Dataset content:
"""

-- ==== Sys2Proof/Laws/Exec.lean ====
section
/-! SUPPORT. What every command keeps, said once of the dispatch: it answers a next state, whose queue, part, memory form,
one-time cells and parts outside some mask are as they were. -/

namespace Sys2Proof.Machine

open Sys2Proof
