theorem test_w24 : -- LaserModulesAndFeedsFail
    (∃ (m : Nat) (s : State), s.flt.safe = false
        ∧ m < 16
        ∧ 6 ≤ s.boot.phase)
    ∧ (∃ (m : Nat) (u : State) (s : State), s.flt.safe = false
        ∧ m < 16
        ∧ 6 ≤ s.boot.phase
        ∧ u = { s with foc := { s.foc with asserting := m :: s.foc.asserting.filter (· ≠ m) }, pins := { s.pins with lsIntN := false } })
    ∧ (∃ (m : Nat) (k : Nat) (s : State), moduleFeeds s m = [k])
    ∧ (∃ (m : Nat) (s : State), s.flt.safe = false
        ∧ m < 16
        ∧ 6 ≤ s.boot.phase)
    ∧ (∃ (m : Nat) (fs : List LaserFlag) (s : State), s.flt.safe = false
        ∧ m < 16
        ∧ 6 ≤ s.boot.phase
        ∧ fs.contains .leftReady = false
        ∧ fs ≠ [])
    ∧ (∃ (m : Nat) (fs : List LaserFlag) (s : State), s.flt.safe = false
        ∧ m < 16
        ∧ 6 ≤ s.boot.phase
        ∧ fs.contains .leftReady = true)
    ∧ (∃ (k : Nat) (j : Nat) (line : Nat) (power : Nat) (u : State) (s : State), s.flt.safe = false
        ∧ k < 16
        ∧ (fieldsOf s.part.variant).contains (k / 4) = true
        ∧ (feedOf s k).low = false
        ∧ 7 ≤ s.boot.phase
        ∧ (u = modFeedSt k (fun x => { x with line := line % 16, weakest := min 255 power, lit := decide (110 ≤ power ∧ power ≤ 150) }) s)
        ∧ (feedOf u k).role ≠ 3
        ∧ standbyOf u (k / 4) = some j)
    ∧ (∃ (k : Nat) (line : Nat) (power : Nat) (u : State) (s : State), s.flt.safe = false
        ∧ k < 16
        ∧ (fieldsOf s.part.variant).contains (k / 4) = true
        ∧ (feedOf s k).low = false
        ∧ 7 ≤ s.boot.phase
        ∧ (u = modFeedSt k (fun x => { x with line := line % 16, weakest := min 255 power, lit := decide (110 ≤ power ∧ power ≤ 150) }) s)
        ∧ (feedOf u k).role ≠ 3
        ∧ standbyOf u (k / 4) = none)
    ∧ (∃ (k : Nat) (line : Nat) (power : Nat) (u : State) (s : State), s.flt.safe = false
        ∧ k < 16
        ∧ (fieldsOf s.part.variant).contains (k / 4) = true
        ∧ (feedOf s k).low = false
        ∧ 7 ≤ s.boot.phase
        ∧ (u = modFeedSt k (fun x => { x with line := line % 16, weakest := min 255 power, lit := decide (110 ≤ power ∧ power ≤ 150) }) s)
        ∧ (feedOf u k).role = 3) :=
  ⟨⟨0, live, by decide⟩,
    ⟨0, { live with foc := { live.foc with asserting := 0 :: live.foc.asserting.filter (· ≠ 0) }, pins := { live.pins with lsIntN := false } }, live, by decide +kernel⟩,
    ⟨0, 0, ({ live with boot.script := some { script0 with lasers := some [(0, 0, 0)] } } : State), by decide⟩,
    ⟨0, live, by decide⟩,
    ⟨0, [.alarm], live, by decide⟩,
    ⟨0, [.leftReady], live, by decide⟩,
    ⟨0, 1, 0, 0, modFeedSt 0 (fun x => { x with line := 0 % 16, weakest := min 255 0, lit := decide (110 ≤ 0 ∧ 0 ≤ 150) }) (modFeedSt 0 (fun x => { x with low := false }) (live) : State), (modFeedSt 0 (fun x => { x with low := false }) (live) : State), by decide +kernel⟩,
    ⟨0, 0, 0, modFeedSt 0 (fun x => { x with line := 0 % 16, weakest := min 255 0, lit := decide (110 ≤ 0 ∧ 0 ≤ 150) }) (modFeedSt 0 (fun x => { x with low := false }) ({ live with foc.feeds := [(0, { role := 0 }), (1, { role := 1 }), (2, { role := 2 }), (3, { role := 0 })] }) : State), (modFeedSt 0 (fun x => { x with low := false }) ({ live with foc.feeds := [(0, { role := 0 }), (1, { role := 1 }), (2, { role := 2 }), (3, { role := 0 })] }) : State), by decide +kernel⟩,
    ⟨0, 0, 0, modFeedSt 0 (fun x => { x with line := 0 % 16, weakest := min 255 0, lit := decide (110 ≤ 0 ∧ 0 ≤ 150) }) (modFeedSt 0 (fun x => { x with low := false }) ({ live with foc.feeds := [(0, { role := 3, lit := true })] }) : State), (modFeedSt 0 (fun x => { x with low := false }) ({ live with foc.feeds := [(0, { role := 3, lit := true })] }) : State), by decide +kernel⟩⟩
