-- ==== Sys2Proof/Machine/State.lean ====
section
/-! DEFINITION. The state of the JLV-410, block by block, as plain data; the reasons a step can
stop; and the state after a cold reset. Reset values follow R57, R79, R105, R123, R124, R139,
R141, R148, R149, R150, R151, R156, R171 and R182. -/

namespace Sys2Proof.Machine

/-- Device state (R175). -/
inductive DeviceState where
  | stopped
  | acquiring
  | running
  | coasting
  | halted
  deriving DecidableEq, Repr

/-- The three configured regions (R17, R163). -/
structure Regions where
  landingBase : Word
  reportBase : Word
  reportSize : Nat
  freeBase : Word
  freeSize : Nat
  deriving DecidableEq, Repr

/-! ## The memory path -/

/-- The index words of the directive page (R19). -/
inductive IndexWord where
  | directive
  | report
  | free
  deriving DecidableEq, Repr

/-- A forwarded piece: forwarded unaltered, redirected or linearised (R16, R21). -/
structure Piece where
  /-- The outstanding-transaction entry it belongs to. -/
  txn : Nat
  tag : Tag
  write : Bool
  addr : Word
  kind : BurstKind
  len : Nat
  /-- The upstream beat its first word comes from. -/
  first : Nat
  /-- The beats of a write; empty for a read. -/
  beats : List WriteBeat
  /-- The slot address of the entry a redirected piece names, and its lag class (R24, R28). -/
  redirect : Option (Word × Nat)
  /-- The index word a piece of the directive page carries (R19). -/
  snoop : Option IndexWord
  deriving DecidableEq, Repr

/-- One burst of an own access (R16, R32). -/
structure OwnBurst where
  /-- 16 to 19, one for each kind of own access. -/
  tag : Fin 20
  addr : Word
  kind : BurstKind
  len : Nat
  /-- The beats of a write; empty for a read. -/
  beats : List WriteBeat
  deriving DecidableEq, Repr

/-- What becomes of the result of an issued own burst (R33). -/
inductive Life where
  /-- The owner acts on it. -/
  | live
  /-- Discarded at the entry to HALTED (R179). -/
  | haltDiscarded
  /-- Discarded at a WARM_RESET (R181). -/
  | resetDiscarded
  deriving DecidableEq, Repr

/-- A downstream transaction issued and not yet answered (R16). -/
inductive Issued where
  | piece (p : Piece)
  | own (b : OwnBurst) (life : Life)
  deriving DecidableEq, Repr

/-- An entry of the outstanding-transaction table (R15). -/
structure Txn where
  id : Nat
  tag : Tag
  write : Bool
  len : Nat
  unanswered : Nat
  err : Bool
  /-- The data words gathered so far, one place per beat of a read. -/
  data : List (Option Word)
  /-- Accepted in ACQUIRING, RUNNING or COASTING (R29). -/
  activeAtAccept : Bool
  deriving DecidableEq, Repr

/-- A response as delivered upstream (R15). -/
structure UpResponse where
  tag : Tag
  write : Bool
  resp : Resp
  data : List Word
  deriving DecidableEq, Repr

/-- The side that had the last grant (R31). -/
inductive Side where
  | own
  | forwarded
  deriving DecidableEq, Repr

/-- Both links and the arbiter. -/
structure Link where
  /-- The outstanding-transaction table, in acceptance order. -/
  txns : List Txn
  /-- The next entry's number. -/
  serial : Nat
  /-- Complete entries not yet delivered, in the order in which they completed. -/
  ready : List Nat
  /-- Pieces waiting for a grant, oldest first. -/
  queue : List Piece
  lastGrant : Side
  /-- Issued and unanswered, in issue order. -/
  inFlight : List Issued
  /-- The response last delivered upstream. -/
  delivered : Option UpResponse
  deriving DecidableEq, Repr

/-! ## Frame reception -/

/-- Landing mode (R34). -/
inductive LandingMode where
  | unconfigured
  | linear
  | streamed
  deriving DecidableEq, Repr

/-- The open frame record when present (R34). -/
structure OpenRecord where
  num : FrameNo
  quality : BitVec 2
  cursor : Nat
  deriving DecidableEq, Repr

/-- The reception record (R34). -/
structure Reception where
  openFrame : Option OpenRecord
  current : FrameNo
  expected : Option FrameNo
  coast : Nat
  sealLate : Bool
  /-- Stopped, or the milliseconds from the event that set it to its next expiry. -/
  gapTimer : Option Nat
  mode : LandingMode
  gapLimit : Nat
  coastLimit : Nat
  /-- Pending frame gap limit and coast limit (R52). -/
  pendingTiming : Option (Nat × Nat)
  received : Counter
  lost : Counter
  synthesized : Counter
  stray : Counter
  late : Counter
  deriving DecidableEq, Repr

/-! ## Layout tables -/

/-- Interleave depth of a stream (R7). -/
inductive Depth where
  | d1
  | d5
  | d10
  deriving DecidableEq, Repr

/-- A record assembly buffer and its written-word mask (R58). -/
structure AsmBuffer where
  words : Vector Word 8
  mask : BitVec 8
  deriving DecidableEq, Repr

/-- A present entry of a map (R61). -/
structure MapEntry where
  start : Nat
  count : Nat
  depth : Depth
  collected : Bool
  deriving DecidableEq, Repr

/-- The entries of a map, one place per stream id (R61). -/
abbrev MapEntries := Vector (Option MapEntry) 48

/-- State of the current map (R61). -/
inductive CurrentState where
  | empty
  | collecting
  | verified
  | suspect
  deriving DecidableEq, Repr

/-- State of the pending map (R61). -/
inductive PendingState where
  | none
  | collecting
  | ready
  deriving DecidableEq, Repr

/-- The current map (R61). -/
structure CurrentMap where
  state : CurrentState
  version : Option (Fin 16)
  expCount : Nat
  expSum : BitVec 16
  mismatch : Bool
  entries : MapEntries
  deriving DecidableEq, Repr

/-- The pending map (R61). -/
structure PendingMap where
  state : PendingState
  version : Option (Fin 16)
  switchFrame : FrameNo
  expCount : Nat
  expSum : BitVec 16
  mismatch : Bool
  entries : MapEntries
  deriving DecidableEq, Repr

"""

Task instructions:
Scanning the data above, copy out every line where "queue" is found.

Exercise solution:
/-! SUPPORT. What every command keeps, said once of the dispatch: it answers a next state, whose queue, part, memory form,
  queue : List Piece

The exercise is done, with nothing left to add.